▸ **BRIEF**: Somewhere below is a line with "### setStream -/" and, later, a line with "x).hostMem = s.hostMem := rfl"; repeat those two lines and all the lines between them, exactly as they are.
··· DATA TO PROCESS ···
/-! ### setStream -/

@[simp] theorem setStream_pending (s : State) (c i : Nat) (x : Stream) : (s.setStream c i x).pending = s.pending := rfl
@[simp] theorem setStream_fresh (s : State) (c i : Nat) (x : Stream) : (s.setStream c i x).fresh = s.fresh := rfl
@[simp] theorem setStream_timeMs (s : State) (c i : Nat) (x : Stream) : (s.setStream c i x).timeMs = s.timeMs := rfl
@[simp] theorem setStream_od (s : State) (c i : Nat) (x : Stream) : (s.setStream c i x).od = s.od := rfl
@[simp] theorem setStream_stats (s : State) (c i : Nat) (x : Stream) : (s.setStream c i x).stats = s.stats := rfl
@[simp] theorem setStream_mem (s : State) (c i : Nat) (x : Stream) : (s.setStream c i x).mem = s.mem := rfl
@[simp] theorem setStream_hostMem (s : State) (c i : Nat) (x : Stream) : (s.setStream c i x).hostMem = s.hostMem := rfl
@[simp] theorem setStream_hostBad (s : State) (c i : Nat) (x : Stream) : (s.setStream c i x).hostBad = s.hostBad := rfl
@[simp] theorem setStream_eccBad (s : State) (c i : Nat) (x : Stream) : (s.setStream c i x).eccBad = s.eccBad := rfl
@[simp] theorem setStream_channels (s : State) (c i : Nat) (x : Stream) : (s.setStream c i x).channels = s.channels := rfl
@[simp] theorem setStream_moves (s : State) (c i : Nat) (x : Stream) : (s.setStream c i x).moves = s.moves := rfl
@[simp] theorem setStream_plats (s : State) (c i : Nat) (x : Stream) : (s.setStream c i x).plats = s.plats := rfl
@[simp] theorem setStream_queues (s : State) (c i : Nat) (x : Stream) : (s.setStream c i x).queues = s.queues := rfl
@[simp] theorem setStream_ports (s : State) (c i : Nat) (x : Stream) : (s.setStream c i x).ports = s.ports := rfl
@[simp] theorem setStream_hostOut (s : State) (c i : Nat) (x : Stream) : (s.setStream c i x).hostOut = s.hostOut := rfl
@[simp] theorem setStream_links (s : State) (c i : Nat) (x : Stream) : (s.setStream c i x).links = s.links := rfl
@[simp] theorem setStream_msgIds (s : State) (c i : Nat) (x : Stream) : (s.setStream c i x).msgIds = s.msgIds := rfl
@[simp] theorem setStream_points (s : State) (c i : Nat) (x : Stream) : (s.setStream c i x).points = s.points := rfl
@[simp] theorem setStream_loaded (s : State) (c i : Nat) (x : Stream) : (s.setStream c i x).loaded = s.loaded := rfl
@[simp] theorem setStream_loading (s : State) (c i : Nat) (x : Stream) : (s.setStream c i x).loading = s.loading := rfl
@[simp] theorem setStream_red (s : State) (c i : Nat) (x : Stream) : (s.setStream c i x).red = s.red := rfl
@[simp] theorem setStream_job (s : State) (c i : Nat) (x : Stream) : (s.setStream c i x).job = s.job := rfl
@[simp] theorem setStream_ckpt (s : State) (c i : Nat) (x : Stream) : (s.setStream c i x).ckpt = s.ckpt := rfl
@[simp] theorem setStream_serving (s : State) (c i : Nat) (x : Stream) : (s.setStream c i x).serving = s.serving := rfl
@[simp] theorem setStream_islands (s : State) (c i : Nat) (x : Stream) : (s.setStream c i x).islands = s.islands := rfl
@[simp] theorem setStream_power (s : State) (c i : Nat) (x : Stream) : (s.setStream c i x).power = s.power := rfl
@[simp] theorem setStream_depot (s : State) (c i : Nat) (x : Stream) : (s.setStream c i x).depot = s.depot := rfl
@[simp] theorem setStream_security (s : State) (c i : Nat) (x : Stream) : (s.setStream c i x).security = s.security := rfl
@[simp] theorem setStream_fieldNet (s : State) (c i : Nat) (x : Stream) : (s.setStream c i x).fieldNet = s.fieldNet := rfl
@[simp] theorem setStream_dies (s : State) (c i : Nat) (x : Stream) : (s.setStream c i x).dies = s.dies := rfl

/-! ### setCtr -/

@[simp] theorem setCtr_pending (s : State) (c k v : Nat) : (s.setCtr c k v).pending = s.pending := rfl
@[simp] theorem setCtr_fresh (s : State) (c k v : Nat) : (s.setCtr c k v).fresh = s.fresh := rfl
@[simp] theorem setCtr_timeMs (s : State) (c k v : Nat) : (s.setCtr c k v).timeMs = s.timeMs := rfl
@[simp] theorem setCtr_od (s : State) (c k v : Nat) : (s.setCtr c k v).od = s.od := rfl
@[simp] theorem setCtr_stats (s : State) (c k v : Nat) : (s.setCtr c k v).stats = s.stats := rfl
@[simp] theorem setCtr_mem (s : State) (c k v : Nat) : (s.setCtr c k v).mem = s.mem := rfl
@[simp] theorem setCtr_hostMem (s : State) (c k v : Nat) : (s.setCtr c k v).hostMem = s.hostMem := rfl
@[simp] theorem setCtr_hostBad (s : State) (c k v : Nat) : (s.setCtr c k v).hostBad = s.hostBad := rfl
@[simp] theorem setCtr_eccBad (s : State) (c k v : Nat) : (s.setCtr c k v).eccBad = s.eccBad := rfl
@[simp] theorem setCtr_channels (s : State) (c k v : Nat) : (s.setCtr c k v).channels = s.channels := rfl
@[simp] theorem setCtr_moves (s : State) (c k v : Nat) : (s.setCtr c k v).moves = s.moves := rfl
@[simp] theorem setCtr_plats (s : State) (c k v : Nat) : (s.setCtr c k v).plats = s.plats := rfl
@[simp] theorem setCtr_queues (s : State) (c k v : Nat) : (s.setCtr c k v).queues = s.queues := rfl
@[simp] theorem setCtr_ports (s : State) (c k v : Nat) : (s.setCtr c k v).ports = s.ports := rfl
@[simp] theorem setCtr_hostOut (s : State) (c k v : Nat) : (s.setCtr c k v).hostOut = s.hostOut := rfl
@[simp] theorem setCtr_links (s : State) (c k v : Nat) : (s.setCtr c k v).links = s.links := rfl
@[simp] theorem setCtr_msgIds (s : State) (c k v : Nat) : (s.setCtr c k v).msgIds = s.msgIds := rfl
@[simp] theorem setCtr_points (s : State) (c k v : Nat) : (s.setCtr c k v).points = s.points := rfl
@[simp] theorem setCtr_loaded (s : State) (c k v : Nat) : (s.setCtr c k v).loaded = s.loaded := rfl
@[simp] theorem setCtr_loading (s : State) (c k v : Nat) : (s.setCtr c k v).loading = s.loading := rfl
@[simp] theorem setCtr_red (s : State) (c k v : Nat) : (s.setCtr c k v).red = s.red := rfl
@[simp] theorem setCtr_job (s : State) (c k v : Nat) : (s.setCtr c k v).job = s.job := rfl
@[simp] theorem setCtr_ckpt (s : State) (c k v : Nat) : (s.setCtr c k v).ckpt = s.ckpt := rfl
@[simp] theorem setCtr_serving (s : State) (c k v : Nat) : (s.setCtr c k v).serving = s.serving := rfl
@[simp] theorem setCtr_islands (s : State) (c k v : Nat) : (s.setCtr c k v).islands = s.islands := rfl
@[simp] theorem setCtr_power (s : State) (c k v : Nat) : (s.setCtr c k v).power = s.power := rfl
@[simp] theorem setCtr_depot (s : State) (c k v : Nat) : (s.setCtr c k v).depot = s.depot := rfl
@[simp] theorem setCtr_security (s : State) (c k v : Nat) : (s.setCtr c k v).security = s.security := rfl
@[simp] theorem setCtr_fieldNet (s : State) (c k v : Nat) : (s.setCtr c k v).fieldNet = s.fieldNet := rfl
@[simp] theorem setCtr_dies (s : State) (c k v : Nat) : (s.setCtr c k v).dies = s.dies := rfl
···
··· DATA TO PROCESS ···
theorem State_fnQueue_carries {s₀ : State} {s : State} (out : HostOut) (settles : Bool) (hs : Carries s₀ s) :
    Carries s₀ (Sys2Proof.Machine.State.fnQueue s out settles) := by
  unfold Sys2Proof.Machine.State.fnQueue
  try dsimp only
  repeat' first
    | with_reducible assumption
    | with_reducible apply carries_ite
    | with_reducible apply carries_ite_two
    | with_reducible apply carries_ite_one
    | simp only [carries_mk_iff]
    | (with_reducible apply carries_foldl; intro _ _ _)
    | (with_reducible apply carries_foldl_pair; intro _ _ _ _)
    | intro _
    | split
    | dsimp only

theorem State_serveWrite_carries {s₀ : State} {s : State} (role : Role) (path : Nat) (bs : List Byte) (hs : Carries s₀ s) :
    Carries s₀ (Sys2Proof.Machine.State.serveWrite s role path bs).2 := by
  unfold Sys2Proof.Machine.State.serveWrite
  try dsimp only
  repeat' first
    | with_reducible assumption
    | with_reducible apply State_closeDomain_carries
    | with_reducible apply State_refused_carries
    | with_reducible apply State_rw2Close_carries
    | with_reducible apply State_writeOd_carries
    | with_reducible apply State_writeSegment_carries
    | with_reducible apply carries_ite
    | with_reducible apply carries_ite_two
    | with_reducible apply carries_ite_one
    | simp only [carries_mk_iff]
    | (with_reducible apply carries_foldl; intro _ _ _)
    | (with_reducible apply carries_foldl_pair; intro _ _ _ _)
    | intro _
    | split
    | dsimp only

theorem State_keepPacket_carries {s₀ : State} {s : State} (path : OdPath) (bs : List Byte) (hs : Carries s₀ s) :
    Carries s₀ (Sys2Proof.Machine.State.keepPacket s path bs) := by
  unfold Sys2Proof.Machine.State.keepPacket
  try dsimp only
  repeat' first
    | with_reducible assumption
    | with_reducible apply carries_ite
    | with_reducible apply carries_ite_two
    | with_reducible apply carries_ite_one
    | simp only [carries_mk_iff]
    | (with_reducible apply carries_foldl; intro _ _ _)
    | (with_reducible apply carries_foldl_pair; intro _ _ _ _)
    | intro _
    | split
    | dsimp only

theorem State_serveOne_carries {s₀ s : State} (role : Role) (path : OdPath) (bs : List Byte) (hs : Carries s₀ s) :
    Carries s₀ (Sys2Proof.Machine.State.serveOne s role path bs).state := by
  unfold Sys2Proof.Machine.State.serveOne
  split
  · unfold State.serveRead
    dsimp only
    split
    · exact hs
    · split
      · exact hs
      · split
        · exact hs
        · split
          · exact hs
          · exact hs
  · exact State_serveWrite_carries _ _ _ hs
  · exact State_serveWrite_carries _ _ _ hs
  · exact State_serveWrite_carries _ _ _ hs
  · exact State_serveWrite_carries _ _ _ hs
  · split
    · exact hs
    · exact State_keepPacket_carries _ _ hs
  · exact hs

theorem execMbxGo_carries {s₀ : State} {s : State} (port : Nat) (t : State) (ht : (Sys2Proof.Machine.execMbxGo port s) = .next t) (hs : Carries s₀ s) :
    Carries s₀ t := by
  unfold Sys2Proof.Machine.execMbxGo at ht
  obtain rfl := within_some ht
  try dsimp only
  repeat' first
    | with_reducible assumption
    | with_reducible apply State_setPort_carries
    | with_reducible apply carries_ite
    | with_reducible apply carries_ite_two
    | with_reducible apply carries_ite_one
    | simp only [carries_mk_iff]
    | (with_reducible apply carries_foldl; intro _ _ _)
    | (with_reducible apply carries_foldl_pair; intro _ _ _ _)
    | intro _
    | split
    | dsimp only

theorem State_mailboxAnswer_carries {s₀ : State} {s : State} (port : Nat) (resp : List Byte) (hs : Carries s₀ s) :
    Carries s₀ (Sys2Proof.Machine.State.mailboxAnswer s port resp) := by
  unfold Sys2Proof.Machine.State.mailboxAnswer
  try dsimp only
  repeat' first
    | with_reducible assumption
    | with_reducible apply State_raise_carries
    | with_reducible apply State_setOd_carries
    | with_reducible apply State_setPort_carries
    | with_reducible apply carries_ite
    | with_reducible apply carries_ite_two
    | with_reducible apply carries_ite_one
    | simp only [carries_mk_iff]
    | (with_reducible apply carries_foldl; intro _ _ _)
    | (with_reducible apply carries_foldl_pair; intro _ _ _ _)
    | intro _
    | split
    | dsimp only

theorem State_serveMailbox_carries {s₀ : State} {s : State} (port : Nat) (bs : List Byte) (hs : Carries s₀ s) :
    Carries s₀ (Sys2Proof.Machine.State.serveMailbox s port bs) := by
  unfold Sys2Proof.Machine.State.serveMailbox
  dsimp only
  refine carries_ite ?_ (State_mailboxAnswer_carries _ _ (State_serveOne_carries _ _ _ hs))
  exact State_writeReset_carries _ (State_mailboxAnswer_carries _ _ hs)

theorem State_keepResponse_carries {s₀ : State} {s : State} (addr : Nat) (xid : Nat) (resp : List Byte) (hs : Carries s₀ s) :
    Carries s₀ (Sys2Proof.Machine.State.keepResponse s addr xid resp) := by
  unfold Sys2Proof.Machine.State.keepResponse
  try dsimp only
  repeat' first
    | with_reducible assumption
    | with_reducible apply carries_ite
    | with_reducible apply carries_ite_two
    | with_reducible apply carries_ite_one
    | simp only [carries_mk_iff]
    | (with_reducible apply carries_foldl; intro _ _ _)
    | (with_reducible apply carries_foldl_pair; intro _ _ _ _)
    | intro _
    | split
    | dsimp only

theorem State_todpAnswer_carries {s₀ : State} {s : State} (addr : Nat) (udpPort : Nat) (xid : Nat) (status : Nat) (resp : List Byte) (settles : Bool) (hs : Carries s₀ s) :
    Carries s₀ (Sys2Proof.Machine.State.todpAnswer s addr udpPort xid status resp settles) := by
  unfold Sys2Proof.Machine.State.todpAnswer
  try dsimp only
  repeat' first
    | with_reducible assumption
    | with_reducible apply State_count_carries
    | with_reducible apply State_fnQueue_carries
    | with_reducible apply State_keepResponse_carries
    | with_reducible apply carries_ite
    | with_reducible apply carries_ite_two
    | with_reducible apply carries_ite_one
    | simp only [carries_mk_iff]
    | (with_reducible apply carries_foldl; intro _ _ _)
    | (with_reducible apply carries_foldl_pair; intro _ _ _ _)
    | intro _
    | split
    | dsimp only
···
▸ **EXERCISE RESULT**:
/-! ### setStream -/

@[simp] theorem setStream_pending (s : State) (c i : Nat) (x : Stream) : (s.setStream c i x).pending = s.pending := rfl
@[simp] theorem setStream_fresh (s : State) (c i : Nat) (x : Stream) : (s.setStream c i x).fresh = s.fresh := rfl
@[simp] theorem setStream_timeMs (s : State) (c i : Nat) (x : Stream) : (s.setStream c i x).timeMs = s.timeMs := rfl
@[simp] theorem setStream_od (s : State) (c i : Nat) (x : Stream) : (s.setStream c i x).od = s.od := rfl
@[simp] theorem setStream_stats (s : State) (c i : Nat) (x : Stream) : (s.setStream c i x).stats = s.stats := rfl
@[simp] theorem setStream_mem (s : State) (c i : Nat) (x : Stream) : (s.setStream c i x).mem = s.mem := rfl
@[simp] theorem setStream_hostMem (s : State) (c i : Nat) (x : Stream) : (s.setStream c i x).hostMem = s.hostMem := rfl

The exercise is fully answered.